Your goal →
State the number of lines in the material below that contain the word "Machine", without any other text.

Stored data →
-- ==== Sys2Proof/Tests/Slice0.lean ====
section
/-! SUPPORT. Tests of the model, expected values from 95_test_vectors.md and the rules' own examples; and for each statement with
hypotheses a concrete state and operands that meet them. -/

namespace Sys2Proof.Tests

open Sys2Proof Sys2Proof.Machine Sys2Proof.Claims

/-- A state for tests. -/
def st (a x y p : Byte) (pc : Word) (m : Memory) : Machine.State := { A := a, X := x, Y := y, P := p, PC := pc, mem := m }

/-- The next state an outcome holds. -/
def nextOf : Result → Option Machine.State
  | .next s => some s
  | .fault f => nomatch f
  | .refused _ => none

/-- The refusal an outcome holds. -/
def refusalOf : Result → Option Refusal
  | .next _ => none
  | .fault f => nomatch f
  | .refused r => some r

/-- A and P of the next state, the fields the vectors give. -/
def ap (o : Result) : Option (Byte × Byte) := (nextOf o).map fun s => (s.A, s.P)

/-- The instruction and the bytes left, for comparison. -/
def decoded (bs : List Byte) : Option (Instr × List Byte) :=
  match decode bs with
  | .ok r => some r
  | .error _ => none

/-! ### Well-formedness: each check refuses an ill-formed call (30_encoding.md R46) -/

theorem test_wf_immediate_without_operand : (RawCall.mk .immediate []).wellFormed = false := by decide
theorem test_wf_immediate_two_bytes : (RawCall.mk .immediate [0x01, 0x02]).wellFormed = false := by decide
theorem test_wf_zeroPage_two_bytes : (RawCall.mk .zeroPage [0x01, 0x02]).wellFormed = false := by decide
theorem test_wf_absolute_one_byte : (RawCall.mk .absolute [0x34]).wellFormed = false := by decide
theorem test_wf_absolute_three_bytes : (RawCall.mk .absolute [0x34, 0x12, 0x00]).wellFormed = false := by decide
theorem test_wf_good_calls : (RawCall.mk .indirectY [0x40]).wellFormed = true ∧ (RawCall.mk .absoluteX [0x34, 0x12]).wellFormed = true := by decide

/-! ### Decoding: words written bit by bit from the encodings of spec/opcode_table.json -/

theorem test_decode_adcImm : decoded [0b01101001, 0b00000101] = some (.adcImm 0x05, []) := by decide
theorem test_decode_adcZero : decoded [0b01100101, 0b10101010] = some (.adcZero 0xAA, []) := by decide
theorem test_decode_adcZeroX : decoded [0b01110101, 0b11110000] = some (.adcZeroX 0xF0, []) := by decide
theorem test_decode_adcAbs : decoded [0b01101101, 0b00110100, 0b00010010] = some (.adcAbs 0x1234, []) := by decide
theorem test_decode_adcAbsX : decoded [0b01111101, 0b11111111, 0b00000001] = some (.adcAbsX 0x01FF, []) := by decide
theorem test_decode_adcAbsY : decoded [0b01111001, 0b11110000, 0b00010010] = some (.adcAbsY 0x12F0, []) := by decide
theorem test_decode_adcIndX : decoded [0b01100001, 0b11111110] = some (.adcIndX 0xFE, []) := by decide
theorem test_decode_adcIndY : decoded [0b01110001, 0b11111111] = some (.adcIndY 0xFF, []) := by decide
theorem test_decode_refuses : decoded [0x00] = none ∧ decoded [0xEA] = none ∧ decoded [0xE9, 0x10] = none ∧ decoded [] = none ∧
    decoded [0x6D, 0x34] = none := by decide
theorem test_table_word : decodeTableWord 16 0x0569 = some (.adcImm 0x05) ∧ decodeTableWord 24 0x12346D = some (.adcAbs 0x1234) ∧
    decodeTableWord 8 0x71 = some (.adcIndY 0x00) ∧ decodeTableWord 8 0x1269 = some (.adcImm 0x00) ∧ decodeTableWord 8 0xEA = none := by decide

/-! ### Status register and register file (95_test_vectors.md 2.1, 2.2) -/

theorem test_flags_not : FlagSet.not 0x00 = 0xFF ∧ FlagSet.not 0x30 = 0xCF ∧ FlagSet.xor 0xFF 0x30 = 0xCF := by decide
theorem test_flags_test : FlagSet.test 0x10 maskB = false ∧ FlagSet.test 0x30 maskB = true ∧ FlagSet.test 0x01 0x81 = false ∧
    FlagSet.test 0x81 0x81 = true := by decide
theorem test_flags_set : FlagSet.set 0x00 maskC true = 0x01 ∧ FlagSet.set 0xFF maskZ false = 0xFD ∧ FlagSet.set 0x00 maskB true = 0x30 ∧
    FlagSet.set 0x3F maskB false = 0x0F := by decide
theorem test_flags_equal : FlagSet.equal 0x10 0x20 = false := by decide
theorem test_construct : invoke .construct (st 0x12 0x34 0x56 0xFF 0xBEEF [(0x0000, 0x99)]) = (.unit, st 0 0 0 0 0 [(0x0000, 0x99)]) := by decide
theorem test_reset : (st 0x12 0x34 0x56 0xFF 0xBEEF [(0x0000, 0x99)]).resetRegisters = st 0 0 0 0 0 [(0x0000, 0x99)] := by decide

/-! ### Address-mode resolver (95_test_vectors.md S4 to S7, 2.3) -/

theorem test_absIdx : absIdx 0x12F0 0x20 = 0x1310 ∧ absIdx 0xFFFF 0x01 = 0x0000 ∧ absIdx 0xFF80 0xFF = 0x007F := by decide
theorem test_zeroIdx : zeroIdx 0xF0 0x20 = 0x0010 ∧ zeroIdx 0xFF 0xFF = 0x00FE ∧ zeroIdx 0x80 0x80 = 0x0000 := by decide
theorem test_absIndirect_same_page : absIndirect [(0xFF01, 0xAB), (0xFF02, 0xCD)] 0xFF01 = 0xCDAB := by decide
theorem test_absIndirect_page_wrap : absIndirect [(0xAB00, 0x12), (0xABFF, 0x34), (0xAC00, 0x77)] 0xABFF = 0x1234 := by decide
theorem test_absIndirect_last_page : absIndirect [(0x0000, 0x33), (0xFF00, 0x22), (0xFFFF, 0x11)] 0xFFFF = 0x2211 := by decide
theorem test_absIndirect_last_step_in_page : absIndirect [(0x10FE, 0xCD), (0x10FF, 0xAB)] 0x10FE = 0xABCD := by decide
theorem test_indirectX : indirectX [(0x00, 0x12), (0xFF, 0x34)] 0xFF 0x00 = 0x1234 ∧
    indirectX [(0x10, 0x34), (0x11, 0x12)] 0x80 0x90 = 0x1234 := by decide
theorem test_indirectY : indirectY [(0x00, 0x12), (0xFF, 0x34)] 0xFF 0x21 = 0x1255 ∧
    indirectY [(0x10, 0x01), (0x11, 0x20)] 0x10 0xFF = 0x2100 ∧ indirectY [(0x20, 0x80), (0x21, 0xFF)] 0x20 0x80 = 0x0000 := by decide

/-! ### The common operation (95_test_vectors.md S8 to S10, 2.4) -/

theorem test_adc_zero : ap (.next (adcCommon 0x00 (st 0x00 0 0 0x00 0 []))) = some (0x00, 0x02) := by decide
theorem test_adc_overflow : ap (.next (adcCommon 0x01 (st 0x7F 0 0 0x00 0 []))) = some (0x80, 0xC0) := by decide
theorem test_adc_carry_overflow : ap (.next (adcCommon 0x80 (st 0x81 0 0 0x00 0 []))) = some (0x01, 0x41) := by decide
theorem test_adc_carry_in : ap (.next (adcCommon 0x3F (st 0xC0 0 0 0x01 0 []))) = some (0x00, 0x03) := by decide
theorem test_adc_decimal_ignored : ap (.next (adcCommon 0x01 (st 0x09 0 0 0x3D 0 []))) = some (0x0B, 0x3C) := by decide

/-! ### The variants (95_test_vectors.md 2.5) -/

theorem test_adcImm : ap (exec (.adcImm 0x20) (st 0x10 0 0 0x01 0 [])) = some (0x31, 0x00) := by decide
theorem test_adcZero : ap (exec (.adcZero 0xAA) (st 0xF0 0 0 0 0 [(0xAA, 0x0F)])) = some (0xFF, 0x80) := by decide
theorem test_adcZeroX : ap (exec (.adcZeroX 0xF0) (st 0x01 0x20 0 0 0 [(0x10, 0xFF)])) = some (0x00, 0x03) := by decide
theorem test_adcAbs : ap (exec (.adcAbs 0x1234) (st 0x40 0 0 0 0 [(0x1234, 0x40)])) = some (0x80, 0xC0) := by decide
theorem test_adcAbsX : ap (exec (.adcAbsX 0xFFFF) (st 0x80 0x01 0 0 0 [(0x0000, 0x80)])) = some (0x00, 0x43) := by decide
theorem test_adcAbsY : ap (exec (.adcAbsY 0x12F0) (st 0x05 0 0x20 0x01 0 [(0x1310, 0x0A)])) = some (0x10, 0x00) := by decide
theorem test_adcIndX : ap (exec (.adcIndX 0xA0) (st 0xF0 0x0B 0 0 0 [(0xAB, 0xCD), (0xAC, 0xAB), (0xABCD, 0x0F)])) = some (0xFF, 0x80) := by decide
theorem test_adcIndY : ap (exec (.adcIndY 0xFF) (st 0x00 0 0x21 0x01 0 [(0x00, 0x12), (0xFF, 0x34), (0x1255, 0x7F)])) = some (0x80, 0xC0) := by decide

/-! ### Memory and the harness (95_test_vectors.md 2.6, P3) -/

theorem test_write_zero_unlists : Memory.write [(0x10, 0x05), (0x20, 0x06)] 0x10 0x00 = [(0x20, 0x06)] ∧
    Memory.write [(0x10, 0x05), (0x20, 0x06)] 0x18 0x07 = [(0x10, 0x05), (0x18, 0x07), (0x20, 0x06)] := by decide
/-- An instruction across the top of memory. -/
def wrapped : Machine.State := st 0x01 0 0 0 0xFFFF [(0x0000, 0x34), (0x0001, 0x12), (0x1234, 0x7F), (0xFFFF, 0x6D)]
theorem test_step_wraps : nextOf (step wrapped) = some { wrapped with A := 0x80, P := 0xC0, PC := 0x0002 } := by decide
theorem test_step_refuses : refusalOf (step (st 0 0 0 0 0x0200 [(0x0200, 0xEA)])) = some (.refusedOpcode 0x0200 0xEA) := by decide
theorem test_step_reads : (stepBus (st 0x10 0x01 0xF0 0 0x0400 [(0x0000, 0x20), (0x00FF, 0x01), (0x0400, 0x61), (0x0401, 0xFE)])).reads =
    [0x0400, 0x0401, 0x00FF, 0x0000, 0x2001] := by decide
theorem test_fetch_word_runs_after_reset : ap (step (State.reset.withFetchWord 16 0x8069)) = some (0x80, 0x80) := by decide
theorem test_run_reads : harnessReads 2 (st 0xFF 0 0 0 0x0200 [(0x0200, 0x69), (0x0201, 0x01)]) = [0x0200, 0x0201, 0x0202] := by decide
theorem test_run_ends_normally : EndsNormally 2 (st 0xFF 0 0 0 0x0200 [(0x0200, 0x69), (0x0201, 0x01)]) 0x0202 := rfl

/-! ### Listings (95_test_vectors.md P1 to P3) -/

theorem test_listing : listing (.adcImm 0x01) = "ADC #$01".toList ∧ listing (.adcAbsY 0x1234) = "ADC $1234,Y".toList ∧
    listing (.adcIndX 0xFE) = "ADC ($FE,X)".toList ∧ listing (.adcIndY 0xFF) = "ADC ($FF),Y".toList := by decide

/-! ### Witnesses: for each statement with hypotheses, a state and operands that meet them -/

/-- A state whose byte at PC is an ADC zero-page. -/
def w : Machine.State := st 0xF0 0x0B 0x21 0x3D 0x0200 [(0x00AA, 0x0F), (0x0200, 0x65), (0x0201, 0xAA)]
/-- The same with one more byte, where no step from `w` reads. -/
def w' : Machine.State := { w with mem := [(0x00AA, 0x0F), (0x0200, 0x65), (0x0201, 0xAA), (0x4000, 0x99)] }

Result →
6